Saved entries
-- ==== Sys2Proof/Machine/Mem.lean ====
section
/-!
DEFINITION. Machine/Mem.lean: stored words, the LLC, the word directory, L2, L1 and the scratchpad, word by word (03; 08), and
the clocks that say which component has applied which write (09 R190).
-/

namespace Sys2Proof.Machine

/-! ## Stored words -/

/-- The stored data of a word.
DESIGN CHOICE, unsafe: notes/assumptions/8.md. -/
def MemSys.storedData (m : MemSys) (w : Nat) : Word := BitVec.ofNat 32 (leNat (m.data.readAll (4 * w) 4))

/-- The stored check bits of a word. -/
def MemSys.storedCheck (m : MemSys) (w : Nat) : Byte := aget (encodeCheck (sigOf w) (m.storedData w)) m.chk w

/-- Stores a word with its check bits (03 R59). -/
def MemSys.store (m : MemSys) (w : Nat) (d : Word) (c : Byte) : MemSys :=
  { m with data := m.data.writeAll (4 * w) (wordBytes d),
           chk := if c = encodeCheck (sigOf w) d then adel m.chk w else aset m.chk w c }

/-- The keystream word of a word under the key of a draw (05 R107). -/
def keyWord (key w : Nat) : Word :=
  (Config.aesEncrypt key (BitVec.ofNat 128 (w / 4)) >>> (32 * (w % 4))).setWidth 32

/-- The key of a key id, as the Plinths hold it (05 R106, R107). -/
def State.keyOf (s : State) (kid : Nat) : Option Nat := (s.ctx kid).key

/-- A stack's registers. -/
def MemSys.stack (m : MemSys) (p : Nat) : Stack := aget {} m.plinths p

/-- Changes a stack's registers. -/
def MemSys.modStack (m : MemSys) (p : Nat) (f : Stack → Stack) : MemSys := { m with plinths := amod {} m.plinths p f }

/-! ## Rows (03 R69 to R73) -/

/-- The place of a row of a bank of a channel in a map. -/
def rowKey (ch bank row : Nat) : Nat := (ch * 32 + bank) * 512 + row

/-- The place of a bank of a channel. -/
def bankKey (ch bank : Nat) : Nat := ch * 32 + bank

/-- The place of a bank of a slice of a channel. -/
def sliceKey (ch slice bank : Nat) : Nat := (ch * 16 + slice) * 32 + bank

/-- The row of a bank that a row is stored in: the indirection table, and the exchanged mapping of a running swap below its slice
count (03 R72, R73). -/
def MemSys.actualRow (m : MemSys) (ch bank slice row : Nat) : Nat :=
  let r := aget row m.indir (rowKey ch bank row)
  match aget? m.swaps ch with
  | some x => if x.bank = bank ∧ slice < x.count then (if r = x.p then x.q else if r = x.q then x.p else r) else r
  | none => r

/-- The counter of a row of a bank.
DEDUCED, safe: notes/assumptions/29.md. -/
def predIndex (bank row : Nat) : Nat := row % 64 ^^^ (bank % 8 * 8 + row / 64)

/-- The place of a counter. -/
def predKey (ch bank row : Nat) : Nat := (ch * 32 + bank) * 64 + predIndex bank row

/-- Activations that queue a swap (03 R85): values below 256 act as 256. -/
def Stack.threshold (k : Stack) : Nat := max 256 k.swapth

/-- Counts an activation of a physical row (03 R71). -/
def MemSys.activate (m : MemSys) (ch bank row : Nat) : MemSys :=
  let t := aget [] m.acts (bankKey ch bank)
  let set (t : List (Nat × Nat)) (m : MemSys) : MemSys := { m with acts := aset m.acts (bankKey ch bank) t }
  match t.find? fun x => x.1 == row with
  | some x =>
    if (m.stack (ch / 32)).threshold ≤ x.2 + 1 then
      { set (t.filter fun y => y.1 != row) m with swapq := amod [] m.swapq ch (· ++ [(bank, row)]) }
    else set (t.map fun y => if y.1 = row then (row, y.2 + 1) else y) m
  | none =>
    if t.length < 16 then set (t ++ [(row, 1)]) m
    else set ((t.map fun y => (y.1, y.2 - 1)).filter fun y => y.2 != 0) m

/-- An access of a slice to a row (03 R69, R71): the bank's counter moves on a hit or a conflict, a closed row is activated, and
the row stays open or is precharged.
DEDUCED, safe: notes/assumptions/29.md. -/
def MemSys.accessRow (m : MemSys) (ch slice bank row : Nat) : MemSys :=
  let k := predKey ch bank row
  let c := aget 2 m.preds k
  let opened := aget? m.rows (sliceKey ch slice bank)
  let c := match opened with
    | none => c
    | some r => if r = row then min 3 (c + 1) else c - 1
  let m := { m with preds := if c = 2 then adel m.preds k else aset m.preds k c }
  let m := if opened = some row then m else m.activate ch bank row
  { m with rows := if 2 ≤ c ∧ (m.stack (ch / 32)).idle ≠ 0 then aset m.rows (sliceKey ch slice bank) row
                   else adel m.rows (sliceKey ch slice bank) }

/-- An access to a word's row in DRAM. -/
def MemSys.touch (m : MemSys) (w : Nat) : MemSys :=
  let ch := physChannel m.span m.smap w
  m.accessRow ch (sliceOf w) (bankOf w) (m.actualRow ch (bankOf w) (sliceOf w) (physRow m.span w))

/-! ## Reading and writing stored words -/

/-- The stack of a word. -/
def MemSys.stackOf (m : MemSys) (w : Nat) : Nat := physStack m.span m.smap w

/-- Enters an entry in a Plinth's fault queue (03 R78, R85) and reports it to the host (04 R92): KIND 0 lasting,
1 uncorrectable. A full queue drops it. -/
def State.plinthFault (s : State) (kind w : Nat) : State :=
  let p := s.mem.stackOf w
  if (s.mem.stack p).fq.length < 16 then
    (s.modMem fun m => m.modStack p fun k => { k with fq := k.fq ++ [(kind, w)] }).postMbx 0x03
      (w / 2 ^ 32 % 32 + kind * 32) (BitVec.ofNat 32 w)
  else s.modMem fun m => m.modStack p fun k => { k with ovf := true }

/-- Counts a correction of a stack (03 R85). -/
def State.countCe (s : State) (w : Nat) : State :=
  s.modMem fun m => m.modStack (m.stackOf w) fun k => { k with ce := satInc 0xFFFF k.ce }

/-- Counts an uncorrectable word and enters it in the fault queue (03 R66). -/
def State.countUe (s : State) (w : Nat) : State :=
  (s.modMem fun m => m.modStack (m.stackOf w) fun k => { k with ue := satInc 0xFFFF k.ue }).plinthFault 1 w

/-- Reads a stored word through the decoder (03 R62, R65): the ciphertext, its poison, and the counts. -/
def State.readStored (s : State) (w : Nat) : Word × Bool × State :=
  let s := s.modMem fun m => m.touch w
  match judge (sigOf w) (s.mem.storedData w) (s.mem.storedCheck w) with
  | .clean d => (d, false, s)
  | .fixed d => (d, false, s.countCe w)
  | .poison => (s.mem.storedData w, true, s)
  | .bad => (s.mem.storedData w, true, s.countUe w)

/-- Writes a word to DRAM under a key id (05 R107), or the poison code (03 R64, R68). -/
def State.writeStored (s : State) (kid w : Nat) (d : Word) (psn : Bool) : State :=
  let s := s.modMem fun m => { m.touch w with holds := adel m.holds w }
  if psn then s.modMem fun m => m.store w 0 (poisonCheck (sigOf w))
  else
    let e := d ^^^ keyWord ((s.keyOf kid).getD 0) w
    s.modMem fun m => m.store w e (encodeCheck (sigOf w) e)

/-! ## Units of a cache -/

/-- Stands for a unit that is not held. -/
def noUnit : CUnit := { kid := 0 }

/-- The rank of a class in replacement: stream first, keep last (03 R79; 08 R173). -/
def EvClass.rank : EvClass → Nat
  | .stream => 0
  | .normal => 1
  | .keep => 2

/-- The class of a word under a policy word's thresholds (08 R173). -/
def classOf (pol : Word) (w : Nat) : EvClass :=
  let f := foldOf w
  if f < bitsOf pol 23 16 then .keep
  else if bitsOf pol 31 24 ≠ 0 ∧ bitsOf pol 31 24 ≤ f then .stream
  else .normal

/-- The unit to replace among units that may be replaced: the lowest class, then the least recently used.
DEDUCED, safe: notes/assumptions/96.md. -/
def victim : List (Nat × CUnit) → Option (Nat × CUnit)
  | [] => none
  | x :: xs =>
    match victim xs with
    | none => some x
    | some y =>
      if x.2.cls.rank < y.2.cls.rank ∨ (x.2.cls.rank = y.2.cls.rank ∧ x.2.use ≤ y.2.use) then some x else some y

/-- A cached word with fresh check bits (08 R182). -/
def cword (w : Nat) (d : Word) (psn : Bool) (st : WordState) (mask : BitVec 4) : CWord :=
  { d := d, c := encodeCheck (sigOf w) d, psn := psn, st := st, mask := mask }

/-- The poison code of a word (03 R64). -/
def poisonWord (w : Nat) (st : WordState) (mask : BitVec 4) : CWord :=
  { d := 0, c := poisonCheck (sigOf w), psn := true, st := st, mask := mask }

/-- What the code of a cached word says (03 R62; 08 R182). A poisoned word is not judged again. -/
def CWord.judge (c : CWord) (w : Nat) : Judged :=
  if c.psn then .poison else Machine.judge (sigOf w) c.d c.c

/-- A cached word with one error corrected. -/
def CWord.corrected (c : CWord) (w : Nat) (d : Word) : CWord := { c with d := d, c := encodeCheck (sigOf w) d }

/-! ## Words of host memory (04 R89)

Beside the words of device memory the caches of a die hold words of host memory, under numbers of their own. Their home is the host. -/

/-- The number of the first word of host memory. -/
def hostBase : Nat := 2 ^ 50

/-- The number under which the caches hold a word of host memory.
DEDUCED, safe: notes/assumptions/107.md. -/
def hostWord (w : Nat) : Nat := hostBase + w

/-- A number is that of a word of host memory. -/
def isHostWord (x : Nat) : Bool := decide (hostBase ≤ x)

/-- The location of a cached word. -/
def cachedLoc (x : Nat) : Loc := if isHostWord x then .host (x - hostBase) else .dev x

/-- A word of host memory as the host has it. -/
def MemSys.hostData (m : MemSys) (w : Nat) : Word := BitVec.ofNat 32 (leNat (m.hostmem.readAll (4 * w) 4))

/-- A word of host memory as the hub reads it from the host. CXL.cache is enabled at step 15 of the start (04 R100): before that no
word of host memory can be read.
DESIGN CHOICE, unsafe: notes/assumptions/126.md.
DEDUCED, unsafe: notes/assumptions/99.md. -/
def State.hostFetch (s : State) (w : Nat) : Word × Bool :=
  if s.hub.hdm then (s.mem.hostData w, ahas s.mem.hostbad w) else (0, true)

/-- Bytes of a word that a die held modified go to the host.
DESIGN CHOICE, unsafe: notes/assumptions/126.md. -/
def State.hostPut (s : State) (w : Nat) (d : Word) (mask : BitVec 4) (psn : Bool) : State :=
  if s.hub.hdm then
    s.modMem fun m =>
      { m with hostmem := m.hostmem.writeAll (4 * w) (wordBytes (mergeBytes mask (m.hostData w) d))
               hostbad := if psn ∨ (mask ≠ 15 ∧ ahas m.hostbad w) then aset m.hostbad w true else adel m.hostbad w }
  else s

/-- Advances the count of accesses.
DEDUCED, safe: notes/assumptions/96.md. -/
def State.tick (s : State) : State := s.modMem fun m => { m with age := m.age + 1 }

/-! ## The LLC (03 R79) -/

/-- The set of a unit in its LLC slice. -/
def llcSet (w : Nat) : Nat := (w / 64 ^^^ w / 2 ^ 22) % 65536

/-- A word of an LLC unit through the decoder (03 R59, R62, R66): one error is corrected and counted, an uncorrectable word is
counted and poisoned. The word as it is delivered, and the state with the counts.
DEDUCED, safe: notes/assumptions/103.md. -/
def State.llcJudge (s : State) (w : Nat) (c : CWord) : CWord × State :=
  match c.judge w with
  | .clean _ => (c, s)
  | .fixed d => (c.corrected w d, s.countCe w)
  | .poison => ({ c with psn := true }, s)
  | .bad => (poisonWord w c.st c.mask, s.countUe w)

/-- Writes back the dirty words of an LLC unit and drops it (03 R68, R79). -/
def State.llcEvict (s : State) (u : Nat) : State :=
  match aget? s.mem.llc u with
  | none => s
  | some x =>
    let s := x.words.foldl (fun s p =>
      if p.2.st = .modified ∨ p.2.psn then
        let (c, s) := s.llcJudge (u * 64 + p.1) p.2
        s.writeStored x.kid (u * 64 + p.1) c.d c.psn
      else s) s
    s.modMem fun m => { m with llc := adel m.llc u }

/-- Makes room for a unit in the LLC under a key id: a unit of another key id is written back and dropped (05 R108), and a
full set of the slice gives up its victim. -/
def State.llcRoom (s : State) (kid u : Nat) : State :=
  match aget? s.mem.llc u with
  | some x => if x.kid = kid then s else s.llcEvict u
  | none =>
    let same := s.mem.llc.filter fun p =>
      llcSet (p.1 * 64) = llcSet (u * 64) ∧ s.mem.stackOf (p.1 * 64) = s.mem.stackOf (u * 64)
    if same.length < 16 then s
    else
      match victim same with
      | some v => s.llcEvict v.1
      | none => s

/-- The word of an LLC unit held under a key id, if it is held. -/
def State.llcWord (s : State) (kid w : Nat) : Option CWord :=
  match aget? s.mem.llc (w / 64) with
  | some x => if x.kid = kid then aget? x.words (w % 64) else none
  | none => none

/-- Puts a word into the LLC. -/
def State.llcPut (s : State) (kid w : Nat) (cls : EvClass) (c : CWord) : State :=
  let s := (s.llcRoom kid (w / 64)).tick
  s.modMem fun m =>
    { m with llc := amod { kid := kid } m.llc (w / 64) fun x =>
        { x with words := aset x.words (w % 64) c, cls := cls, use := m.age } }

/-- An access sets the class of an LLC unit and makes it the most recently used (03 R79; 08 R173). -/
def State.llcTouch (s : State) (u : Nat) (cls : EvClass) : State :=
  let s := s.tick
  s.modMem fun m =>
    match aget? m.llc u with
    | some x => { m with llc := aset m.llc u { x with cls := cls, use := m.age } }
    | none => m

/-- Reads one word of DRAM into the LLC, unless the LLC holds it (03 R66); a poisoned word enters as the poison code (21 R447).
What the LLC holds of the unit under another key id is written back before that (05 R108). -/
def State.llcFill (s : State) (kid w : Nat) (cls : EvClass) : State :=
  match s.llcWord kid w with
  | some _ => s.llcTouch (w / 64) cls
  | none =>
    let (e, psn, s) := (s.llcRoom kid (w / 64)).readStored w
    s.llcPut kid w cls (if psn then poisonWord w .shared 15 else cword w (e ^^^ keyWord ((s.keyOf kid).getD 0) w) false .shared 15)

/-- The words that a fill brings with a word: the neighbours that FILL names (08 R176). -/
def fillWords (w fill : Nat) : List Nat := (List.range (min (w % 64 + fill) 63 + 1 - w % 64)).map (w + ·)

### What the exercise asks
When the line containing "in a map. -/" is reached, include it and stop. Until then, output each line of the entries exactly as given, starting from the first.

### Response to this exercise
-- ==== Sys2Proof/Machine/Mem.lean ====
section
/-!
DEFINITION. Machine/Mem.lean: stored words, the LLC, the word directory, L2, L1 and the scratchpad, word by word (03; 08), and
the clocks that say which component has applied which write (09 R190).
-/

namespace Sys2Proof.Machine

/-! ## Stored words -/

/-- The stored data of a word.
DESIGN CHOICE, unsafe: notes/assumptions/8.md. -/
def MemSys.storedData (m : MemSys) (w : Nat) : Word := BitVec.ofNat 32 (leNat (m.data.readAll (4 * w) 4))

/-- The stored check bits of a word. -/
def MemSys.storedCheck (m : MemSys) (w : Nat) : Byte := aget (encodeCheck (sigOf w) (m.storedData w)) m.chk w

/-- Stores a word with its check bits (03 R59). -/
def MemSys.store (m : MemSys) (w : Nat) (d : Word) (c : Byte) : MemSys :=
  { m with data := m.data.writeAll (4 * w) (wordBytes d),
           chk := if c = encodeCheck (sigOf w) d then adel m.chk w else aset m.chk w c }

/-- The keystream word of a word under the key of a draw (05 R107). -/
def keyWord (key w : Nat) : Word :=
  (Config.aesEncrypt key (BitVec.ofNat 128 (w / 4)) >>> (32 * (w % 4))).setWidth 32

/-- The key of a key id, as the Plinths hold it (05 R106, R107). -/
def State.keyOf (s : State) (kid : Nat) : Option Nat := (s.ctx kid).key

/-- A stack's registers. -/
def MemSys.stack (m : MemSys) (p : Nat) : Stack := aget {} m.plinths p

/-- Changes a stack's registers. -/
def MemSys.modStack (m : MemSys) (p : Nat) (f : Stack → Stack) : MemSys := { m with plinths := amod {} m.plinths p f }

/-! ## Rows (03 R69 to R73) -/

/-- The place of a row of a bank of a channel in a map. -/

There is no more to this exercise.